Your enjoyment of Prometheus ultimately hinges on what you are looking to get out of the film. If, like the crew of the titular spaceship, you are looking for definitive answers or a thoroughly satisfying conclusion to the outing, you are going to walk away disappointed. But if you can simply be content to watch a beautifully-shot, well-acted suspense film with a story full of plotholes and underwhelming revelations, you’ll feel like you got your money’s worth.
Ultimately, I think I fell somewhere in between disappointed and satisfied. There are parts of the film I loved and parts that left me shaking my head.
Ridley Scott is a great director and he is able to sustain that wonderful foreboding feeling and sense of mystery established in the trailers. The main characters in this film are archeologists searching for mankind’s root deep in outer space, but the film establishes a sense early that they will not like what they find. Also, while Elizabeth Shaw (Noomi Rapace) and Charlie Holloway (Logan Marshall-Green) are there simply looking for answers to life’s greatest mysteries (Where did we come from and why are we here?), there are others on the ship with ulterior motives. Meredith Vickers (Charlize Theron), who represents the company bankrolling the operation, is looking for ways to monetize this newly-discovered planet. And David (Michael Fassbender) is a human-like android with a much darker and more mysterious hidden agenda.

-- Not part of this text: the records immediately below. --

/-- A Shelf directory named by a task: its header, and that all of it lies in SRAM with READ and WRITE (R167). -/
def Adm.dirDesc (a : Adm) (va task off : Nat) : Option (List Byte) × Adm :=
  let (q, w) := a.w.reachRange a.ctx va 64 false ⟨some a.ctx, 0xFFFFFFFF, 0xFFFFFFFF⟩
  let a := { a with w := w }
  match if q = .ok then a.read va 64 task off else (none, a.own task off true) with
  | (none, a) => (none, a)
  | (some b, a) =>
    let l := b.map (·.1)
    if b.any (·.2) then (none, a)
    else if dirVersionBad l then (none, a.fail 3 .version task 0 true)
    else
      let a := a.rsv b task [(3, 61)] [(2, 0xFE)]
      let a := a.own task 1 (dirRangeBad l)
      if dirRangeBad l then (some l, a)
      else
        let (ok, w) := a.w.dirOk a.ctx va (byteAt l 1) ⟨some a.ctx, 0xFFFFFFFF, 0xFFFFFFFF⟩
        (some l, ({ a with w := w }).own task off (!ok))

/-- R91. -/
def Adm.frontierDesc (a : Adm) (va task off : Nat) : Option (List Byte) × Adm :=
  match a.read va 64 task off with
  | (none, a) => (none, a)
  | (some b, a) =>
    let l := b.map (·.1)
    if b.any (·.2) then (none, a)
    else if pbNat b 0 1 ≠ 1 then (none, a.fail 3 .version task 0 true)
    else
      let a := a.rsv b task [(5, 3), (40, 24)] [(4, 0xFC)]
      let a := (a.al 5 b task 8 8 32).al 5 b task 32 8 64
      let e := pbNat b 1 1
      let fo := pbNat b 2 2
      let a := a.own task 1 (decide (2 < e))
      let a := a.own task 2 (if e = 2 then decide (fo = 0) || decide (1024 < fo) else decide (fo ≠ 0))
      let a := a.own task 16 (decide (e = 0) != decide (pbNat b 16 8 = 0))
      let a := a.own task 32 (decide (e ≠ 2) && decide (pbNat b 32 8 ≠ 0))
      (some l, a)

/-! ### Task bodies -/

/-- What a task's checks know: its index, its descriptor's bytes, its pitch. -/
structure TaskIn where
  ti : Nat
  b : List PByte
  pitch : Option Pitch
  deriving Repr

def TaskIn.f (t : TaskIn) (off n : Nat) : Nat := pbNat t.b off n
def TaskIn.one (t : TaskIn) : Bool := t.f 3 1 % 2 == 1
def TaskIn.landingBytes (t : TaskIn) : Nat := t.f 32 2 * 1024

/-- A descriptor's bytes, empty where it could not be read. -/
def orEmpty (o : Option (List Byte)) : List Byte := o.getD []

/-- OUT_STRIDE and OUT_FORMAT of R89 and R160, with the table's ELEMENTS where they are known. -/
def Adm.outRows (a : Adm) (t : TaskIn) (fmtOff strideOff : Nat) (n : Option Nat) : Adm :=
  let f := fmtOf (t.f fmtOff 1)
  let st := t.f strideOff 4
  let a := a.own t.ti fmtOff (f.isNone || (f.map Fmt.isCode).getD false || (match f, n with
    | some f, some n => !f.countOk n
    | _, _ => false))
  a.own t.ti strideOff (decide (st % 4 ≠ 0) || decide (65536 < st) || (match f, n with
    | some f, some n => decide (st < f.rowBytes n)
    | _, _ => false))

/-- GATHER (R29, R89 to R92, R167). -/
def Adm.gatherTask (a : Adm) (t : TaskIn) : List (Nat × List Byte) × Adm :=
  let ti := t.ti
  let a := a.rsv t.b ti [(97, 1), (110, 18)] [(95, 0xF0)]
  let a := ((a.al 7 t.b ti 64 8 64).al 7 t.b ti 72 8 32).al 7 t.b ti 80 8 64
  let a := a.al 7 t.b ti 100 8 64
  let mode := t.f 92 1
  let red := t.f 93 1
  let ws := t.f 96 1
  let pr := t.f 98 2
  let rt := t.f 108 2
  let u32 : Bool := fieldN (t.f 95 1) 3 3 == 1
  let a := a.own ti 92 (decide (3 < mode))
  let a := a.own ti 93 (decide (4 < red))
  let a := a.own ti 96 (decide (ws ≠ 0) && (decide (ws < 8) || decide (20 < ws)))
  let a := a.own ti 98 (decide (pr ≠ 0) && (decide (pr < 8) || decide (4096 < pr)))
  let a := a.own ti 108 (decide (4096 ≤ rt) && decide (rt ≠ 0xFFFF))
  let (tb, a) := a.tableDesc (t.f 72 8) ti 72 true
  let (fr, a) := a.frontierDesc (t.f 64 8) ti 64
  let fb := orEmpty fr
  let ex := byteAt fb 1
  let ew : Bool := fieldN (byteAt fb 4) 0 0 == 1
  let (ls, a) := if fr.isSome then a.listDesc (bytesAt fb 8 8) ti 8 (decide (ex ≠ 0)) else (none, a)
  let (tp, a) := if fr.isSome && decide (bytesAt fb 16 8 ≠ 0) then a.topoDesc (bytesAt fb 16 8) ti 16 else (none, a)
  let lw : Bool := decide (bytesAt (orEmpty ls) 8 8 ≠ 0)
  let gidw : Bool := fieldN (bytesAt (orEmpty ls) 28 4) 24 24 == 1
  let a := a.own ti 4 (ew && (decide (ex = 0) || (tp.map (fun b => decide (fieldN (byteAt b 40) 2 1 = 0))).getD false))
  let a := a.own ti 96 ((tp.map (fun b => decide ((if ws = 0 then 12 else ws) < byteAt b 41))).getD false)
  let tf := tb.bind (fun b => fmtOf (byteAt b 14))
  let of := fmtOf (t.f 94 1)
  let scat : Bool := decide (mode ≠ 0)
  let a := a.own ti 93 (!scat && ((decide (red = 0) && decide (ex ≠ 0)) || (decide (red = 4) && !lw && !ew && ls.isSome)
    || ((lw || ew) && decide (red ≠ 4))))
  let a := a.own ti 4 (scat && ew)
  let a := a.own ti 93 (scat && decide (red ≠ 0))
  let a := a.own ti 1 (scat && decide (ex ≠ 0))
  let a := a.own ti 28 (scat && gidw)
  let a := a.own ti 100 (scat && decide (t.f 100 8 ≠ 0))
  let a := a.own ti 108 (scat && decide (rt ≠ 0xFFFF))
  let a := a.own ti 92 (decide (mode = 1) && tb.isSome && !(tf = some .fp32 || tf = some .bf16 || tf = some .fp16))
  let a := a.own ti 92 (decide (2 ≤ mode) && (lw || (tb.isSome && decide (tf ≠ of))))
  let a := a.own ti 95 (u32 && (!scat || decide (tf ≠ some .fp32) || decide (of ≠ some .fp32)))
  let a := a.outRows t 94 88 (tb.map (fun b => bytesAt b 12 2))
  let a := match tb, tf with
    | some b, some _ =>
      let T := tableOf b
      let need := if scat then max (2 * T.slot) (2 * combSize T (if mode = 1 then .add else .min)) else 2 * T.slot
      a.own ti 32 (decide (t.landingBytes < need))
    | _, _ => a
  let (sd, a) := if t.f 100 8 = 0 then (none, a) else a.dirDesc (t.f 100 8) ti 100
  ([(fmtFrontier, fb), (fmtList, orEmpty ls), (fmtTopo, orEmpty tp), (fmtTable, orEmpty tb), (fmtDir, orEmpty sd)], a)

/-- ELEMENTS and ROW_STRIDE of an embedding table as it stands now, where its head and descriptor can be read (log 29, DEDUCED). -/
def Adm.embedElements (a : Adm) (local_ : Nat) : Option (Nat × Nat) × Adm :=
  let (r, w) := a.w.readTable a.ctx local_ false ⟨some a.ctx, 0xFFFFFFFF, 0xFFFFFFFF⟩
  ((r.toOption).map (fun p => (bytesAt p.1 12 2, bytesAt p.1 16 4)), { a with w := w })

/-- EMBED_BAG (R160, R161). -/
def Adm.embedTask (a : Adm) (t : TaskIn) : List (Nat × List Byte) × Adm :=
  let ti := t.ti
  let a := a.rsv t.b ti [(92, 36)] [(69, 0xFC)]
  let a := (a.al 7 t.b ti 72 8 32).al 7 t.b ti 80 8 64
  let bm := t.f 66 1
  let pool := t.f 67 1
  let pr := t.f 70 2
  let cnt := a.w.rf pgEb .ebTables 30 16 a.ctx
  let a := a.own ti 64 (decide (cnt ≤ t.f 64 2))
  let a := a.own ti 66 (decide (1 < bm))
  let a := a.own ti 67 (decide (4 < pool))
  let a := a.own ti 70 (decide (pr ≠ 0) && (decide (pr < 8) || decide (4096 < pr)))
  let (ls, a) := a.listDesc (t.f 72 8) ti 72 false
  let lw : Bool := decide (bytesAt (orEmpty ls) 8 8 ≠ 0)
  let a := a.own ti 28 (fieldN (bytesAt (orEmpty ls) 28 4) 24 24 == 1)
  let a := a.own ti 67 (decide (bm = 0) && ls.isSome && ((decide (pool = 4) && !lw) || (decide (pool ≠ 4) && lw)))
  let of := fmtOf (t.f 68 1)
  let a := a.own ti 67 (decide (bm = 1) && decide (pool ≠ 0))
  let a := a.own ti 68 (decide (bm = 1) && !(of = some .fp32 || of = some .bf16 || of = some .fp16))
  let (n, a) := if t.f 64 2 < cnt then a.embedElements (t.f 64 2) else (none, a)
  let a := a.outRows t 68 88 (n.map (·.1))
  let a := match of, n with
    | some f, some (n, stride) =>
      let need := 2 * slotSize (f.rowBytes n) stride
      let c := 64 * ceilDiv (n * 4) 64
      a.own ti 32 (decide (t.landingBytes < if bm = 1 then max need (2 * c) else need))
    | _, _ => a
  ([(fmtList, orEmpty ls)], a)

/-- Finite FP32 bits. -/
def finite32 (x : Nat) : Bool := decide (fieldN x 30 23 ≠ 255)

/-- R199. -/
def Adm.predDesc (a : Adm) (va ti off predict : Nat) : Option (List Byte) × Adm :=
  match a.read va 64 ti off with
  | (none, a) => (none, a)
  | (some b, a) =>
    if b.any (·.2) then (none, a)
    else if pbNat b 0 1 ≠ 1 then (none, a.fail 3 .version ti 0 true)
    else
      let a := a.rsv b ti [(1, 3), (12, 4), (40, 24)] []
      let a := ((a.al 5 b ti 16 8 64).al 5 b ti 24 8 64).al 5 b ti 32 8 64
      let mg := pbNat b 8 4
      let a := a.own ti 4 (!finite32 (pbNat b 4 4))
      let a := a.own ti 8 (if predict = 2 then decide (mg ≠ 0) else !finite32 mg || (decide (2 ^ 31 < mg)))
      let a := a.own ti 32 (decide (predict = 2) && decide (pbNat b 32 8 ≠ 0))
      (some (b.map (·.1)), a)

/-- TRANSFORM (R190, R191, R199). -/
def Adm.transformTask (a : Adm) (t : TaskIn) : List (Nat × List Byte) × Adm :=
  let ti := t.ti
  let a := a.rsv t.b ti [] [(117, 0xFC)]
  let a := ((a.al 7 t.b ti 64 8 64).al 7 t.b ti 72 8 64).al 7 t.b ti 80 8 64
  let a := (a.al 7 t.b ti 88 8 64).al 7 t.b ti 96 8 64
  let m := t.f 104 4
  let k := t.f 108 2
  let n := t.f 110 2
  let dim (x : Nat) : Bool := decide (x % 32 ≠ 0) || decide (x < 32) || decide (4096 < x)
  let op (o : Nat) : Bool := !((fmtOf (t.f o 1)).map Fmt.arrayOperand).getD false
  let pd := t.f 116 1
  let act := t.f 115 1
  let cap := t.f 118 2
  let a := a.own ti 104 (decide (m = 0) || decide (16777216 < m))
  let a := a.own ti 108 (dim k)
  let a := a.own ti 110 (dim n)
  let a := a.own ti 112 (op 112)
  let a := a.own ti 113 (op 113)
  let a := a.own ti 114 (!((fmtOf (t.f 114 1)).map Fmt.featureRow).getD false)
  let a := a.own ti 115 (decide (2 < act))
  let a := a.own ti 116 (decide (2 < pd))
  let a := a.own ti 118 (if act = 2 then decide (cap = 0) || decide (2 ^ 15 ≤ cap) || decide (fieldN cap 14 10 = 31) else decide (cap ≠ 0))
  let xt : Bool := fieldN (t.f 117 1) 0 0 == 1
  let yt : Bool := fieldN (t.f 117 1) 1 1 == 1
  let stride (o : Nat) (tiled : Bool) (f : Option Fmt) (e : Nat) : Bool :=
    let s := t.f o 4
    if tiled then decide (s ≠ 0)
    else decide (s % 4 ≠ 0) || decide (65536 < s) || (f.map (fun f => decide (s < f.rowBytes e))).getD false
  let a := a.own ti 120 (stride 120 xt (fmtOf (t.f 112 1)) k)
  let a := a.own ti 124 (stride 124 yt (fmtOf (t.f 114 1)) n)
  let a := a.own ti 116 (decide (pd ≠ 0) && decide (act = 0))
  let a := a.own ti 116 (decide (pd = 2) && !yt)
  let a := a.own ti 96 (decide (pd = 0) != decide (t.f 96 8 = 0))
  let (p, a) := if pd ≠ 0 ∧ t.f 96 8 ≠ 0 then a.predDesc (t.f 96 8) ti 96 pd else (none, a)
  let x : Task := { desc := t.b.map (·.1), fmts := [], state := .waiting, metAt := none, softAt := none, releasedAt := 0,
                    waitRegistered := false, waitMet := false, waitPhys := 0, dealt := false, launchTaken := false, launched := false,
                    orderAt := 0, launchBeat := 0, span := 0, gen := 0, signalDue := none, err := 0, doneAt := 0 }
  let a := a.own ti 32 (!dim k && !dim n && !op 112 && !op 113 && !x.xform.fits x pd false false 64)
  let a := a.fail 9 .absent ti 116 (decide (pd ≠ 0) && !a.w.variant.hasSparse)
  ([(fmtPred, orEmpty p)], a)

/-! ### VECTOR (R214 to R223) -/

/-- Compute types that an operation allows: FP32, BF16, U32. -/
def opCtypes (op : Nat) : List Nat :=
  if op ∈ [0x01, 0x02, 0x03, 0x06, 0x07, 0x21, 0x32] then [0, 1, 2]
  else if op ∈ [0x04, 0x05, 0x09, 0x0A, 0x20, 0x22, 0x30, 0x34] then [0, 1]
  else if op ∈ [0x0B, 0x0C, 0x0D, 0x0E, 0x31, 0x35] then [0]
  else if op ∈ [0x0F, 0x10, 0x33, 0x36, 0x40, 0x41] then [0, 2]
  else []

def opSegmented (op : Nat) : Bool := decide (0x30 ≤ op) && decide (op ≤ 0x36)
def opElementwise (op : Nat) : Bool := decide (1 ≤ op) && decide (op ≤ 0x10)
def opReduction (op : Nat) : Bool := decide (0x20 ≤ op) && decide (op ≤ 0x22)
def opAccum (op : Nat) : Bool := op ∈ [0x20, 0x21, 0x22, 0x30, 0x32, 0x33, 0x34]
def opDyn0 (op : Nat) : Bool := opElementwise op || opReduction op

/-- An operand of an operation: its space, format, base, strides. -/
structure OpdIn where
  space : Nat
  fmt : Nat
  base : Nat
  strides : List Nat
  deriving DecidableEq, Repr

def opdAt (b : List Byte) (k : Nat) : OpdIn :=
  ⟨fieldN (byteAt b 6) (2 * k + 1) (2 * k), byteAt b (3 + k), bytesAt b (40 + 24 * k) 8,
   (List.range 4).map (fun i => bytesAt b (48 + 24 * k + 4 * i) 4)⟩

/-- GROUP of an operation (0 reads as 1). -/
def opGroup (b : List Byte) : Nat := if bytesAt b 32 2 = 0 then 1 else bytesAt b 32 2
def opCount (b : List Byte) (k : Nat) : Nat := bytesAt b (8 + 4 * k) 4

/-- Elements of a run of operand k (0 A, 1 B, 2 D) when the run is n long (R216). -/
def runLen (b : List Byte) (k n : Nat) : Nat :=
  let op := byteAt b 0
  if k = 0 then n
  else if k = 1 then (if opReduction op then n else ceilDiv n (opGroup b))
  else if opReduction op then ceilDiv n (opGroup b) else n

/-- Rows of operand k along dimension 1 (R221). -/
def opRows (b : List Byte) (k : Nat) : Nat :=
  let op := byteAt b 0
  if opSegmented op then
    let imm := bytesAt b 28 4
    if op = 0x36 then (if k = 0 then imm else opCount b 1)
    else if op = 0x35 then opCount b 1
    else if k = 2 then imm else opCount b 1
  else opCount b 1

/-- Starts of the runs of an operand in the operand cache; a stride of 0 repeats a start. -/
def runStarts (b : List Byte) (k count4 : Nat) : List Int :=
  let o := opdAt b k
  let dims := (opRows b k :: [opCount b 2, opCount b 3, count4]).zip o.strides
  dims.foldl (fun acc (c, s) => if s = 0 then acc else acc.flatMap (fun x => (List.range c).map (fun (i : Nat) => x + s32 s * (i : Int)))) [(o.base : Int)]

/-- Lowest start and highest end of an operand's runs. -/
def runSpan (b : List Byte) (k count4 : Nat) : Int × Int :=
  let o := opdAt b k
  let len := (((fmtOf o.fmt).getD .fp32).rowBytes (runLen b k (opCount b 0)) : Int)
  let dims := (opRows b k :: [opCount b 2, opCount b 3, count4]).zip o.strides
  let lo := dims.foldl (fun a (c, s) => a + min 0 (s32 s * ((c : Int) - 1))) (o.base : Int)
  let hi := dims.foldl (fun a (c, s) => a + max 0 (s32 s * ((c : Int) - 1))) (o.base : Int)
  (lo, hi + len)

/-- D overlaps another operand in the operand cache. -/
def overlaps (b : List Byte) (k count4 : Nat) : Bool :=
  let len (j : Nat) : Int := (((fmtOf (opdAt b j).fmt).getD .fp32).rowBytes (runLen b j (opCount b 0)) : Int)
  (runStarts b k count4).any (fun x => (runStarts b 2 count4).any (fun y => decide (x < y + len 2) && decide (y < x + len k)))

/-- The ALIGN failure of one operand (R218). -/
def opdMisaligned (o : OpdIn) : Bool :=
  if o.space = 1 then decide (o.base % 4 ≠ 0)
  else if o.space = 2 then
    let m := if o.fmt = 2 then 2 else 4
    decide (o.base % m ≠ 0) || o.strides.any (fun s => decide (s % m ≠ 0))
  else false

/-- The rules of R33 and R215 on an operand's format. -/
def opdFormatBad (b : List Byte) (k : Nat) : Bool :=
  let o := opdAt b k
  match fmtOf o.fmt with
  | none => true
  | some f =>
    (f.isCode && !(k == 0 && o.space == 1)) || (o.space == 2 && !(f == .fp32 || f == .bf16))
      || (byteAt b 2 == 2 && f != .fp32) || (o.space != 3 && !f.countOk (runLen b k (opCount b 0)))
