/-- R27, R111: what is written while it is fetched arrives granule by granule, each as it stood at issue or as it stands now; which,
where the two differ, is a free choice (log 19, DEDUCED). -/
def Work.torn (w : Work) (ctx : Nat) (phys : Bool) (pieces : List (Nat × Nat)) (data : List PByte) (r : Reader) : List PByte × Work :=
  (granulesOf pieces).foldl (fun (acc : List PByte × Work) (lo, len, off) =>
    let old := (data.drop off).take len
    match acc.2.granuleNow ctx phys lo len r with
    | none => (acc.1 ++ old, acc.2)
    | some now =>
      if now = old then (acc.1 ++ old, acc.2)
      else
        let (x, w) := acc.2.draw
        (acc.1 ++ (if x % 2 = 0 then old else now), w)) ([], w)

/-- What a transfer brings: the granules as R27 and R111 let them arrive, and the errors it met in the cells. -/
def Work.arrived (w : Work) (ctx : Nat) (phys : Bool) (pieces : List (Nat × Nat)) (data : List PByte) (es : List CellError)
    (r : Reader) : List PByte × Work :=
  let (l, w) := w.torn ctx phys pieces data r
  w.cellErrors ctx phys pieces l es r

/-! ### The directory (R168, R169) -/

def dirBuckets (header : List Byte) : Nat := byteAt header 1
def dirStrict (header : List Byte) : Bool := byteAt header 2 % 2 == 1
def bucketOf (log2 row : Nat) : Nat := row * 0x9E3779B1 % 2 ^ 32 / 2 ^ (32 - log2)
def bucketVa (dir log2 row : Nat) : Nat := dir + 64 + 64 * bucketOf log2 row

/-- Word B of an entry. -/
def wbState (b : Nat) : Nat := fieldN b 63 62
def wbRepl (b : Nat) : Bool := fieldN b 61 61 == 1
def wbCluster (b : Nat) : Nat := fieldN b 59 52
def wbSlot (b : Nat) : Nat := fieldN b 51 36
def wbTag (b : Nat) : Nat := fieldN b 31 0
def wbPending (c : Nat) : Nat := 1 * 2 ^ 62 + c * 2 ^ 52
def wbValid (c slot version : Nat) : Nat := 2 * 2 ^ 62 + c * 2 ^ 52 + slot * 2 ^ 36 + version
def wbBarred (untilEpoch : Nat) : Nat := 3 * 2 ^ 62 + untilEpoch

/-- The four entries of a bucket: words A and B. -/
def bucketEntries (b : List Byte) : List (Nat × Nat) :=
  (List.range 4).map (fun k => (bytesAt b (16 * k) 8, bytesAt b (16 * k + 8) 8))

/-- The lowest-numbered entry that matches a row: its number and words (R168). -/
def matchEntry (b : List Byte) (row : Nat) : Option (Nat × Nat × Nat) :=
  ((List.range 4).find? (fun k => match (bucketEntries b)[k]? with
    | some (x, y) => wbState y != 0 && x / 2 ^ 32 == row
    | none => false)).bind (fun k => ((bucketEntries b)[k]?).map (fun (x, y) => (k, x, y)))

/-- What a bucket read gives: a translation fault, a poisoned bucket, or the bytes. -/
inductive BucketRead where
  | fault (va : Nat)
  | poisoned
  | ok (b : List Byte)
  deriving DecidableEq, Repr

def Work.readBucket (w : Work) (ctx va : Nat) (r : Reader) : BucketRead × Work :=
  match w.readVa ctx va 64 r with
  | (.error e, w) => (.fault e, w)
  | (.ok l, w) => (if l.any (·.2) then .poisoned else .ok (l.map (·.1)), w)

The film is a slow burn. Scott is able to ratchet up the tension as the team explores the gloomy, desolate rock planet, which features a labyrinth of underground tunnels. As the film goes on, you don’t know what the team will discover, but you know it won’t be good. The sets are all lavishly created and full of little nuances that help to build and sustain that tension.
And once the film starts delivering on the terror, it’s a joy to watch. There is a truly disturbing and heart-pounding scene featuring Elizabeth Shaw alone in a medical chamber attempting to perform a procedure on herself. And there are plenty of other great moments where our band of explorers must battle against things they are wholly unprepared for.
The problem is that while the film is able to reel you in with its beautiful scenery and well-crafted pacing, the story itself doesn’t make much sense if you stop to examine it too closely. Like Weezer’s proverbial sweater, if any plot thread is tugged on, it quickly starts to unravel. So many things that happen in the film seem conveniently manufactured to advance the plot. Characters act in ways that defy logic in order to get them where they need to be. The ships ability to track the whereabouts of characters only seems to work when it isn’t needed. And events play out in a very specific way that seems to defy the odds of probability in order to manufacture a very specific ending.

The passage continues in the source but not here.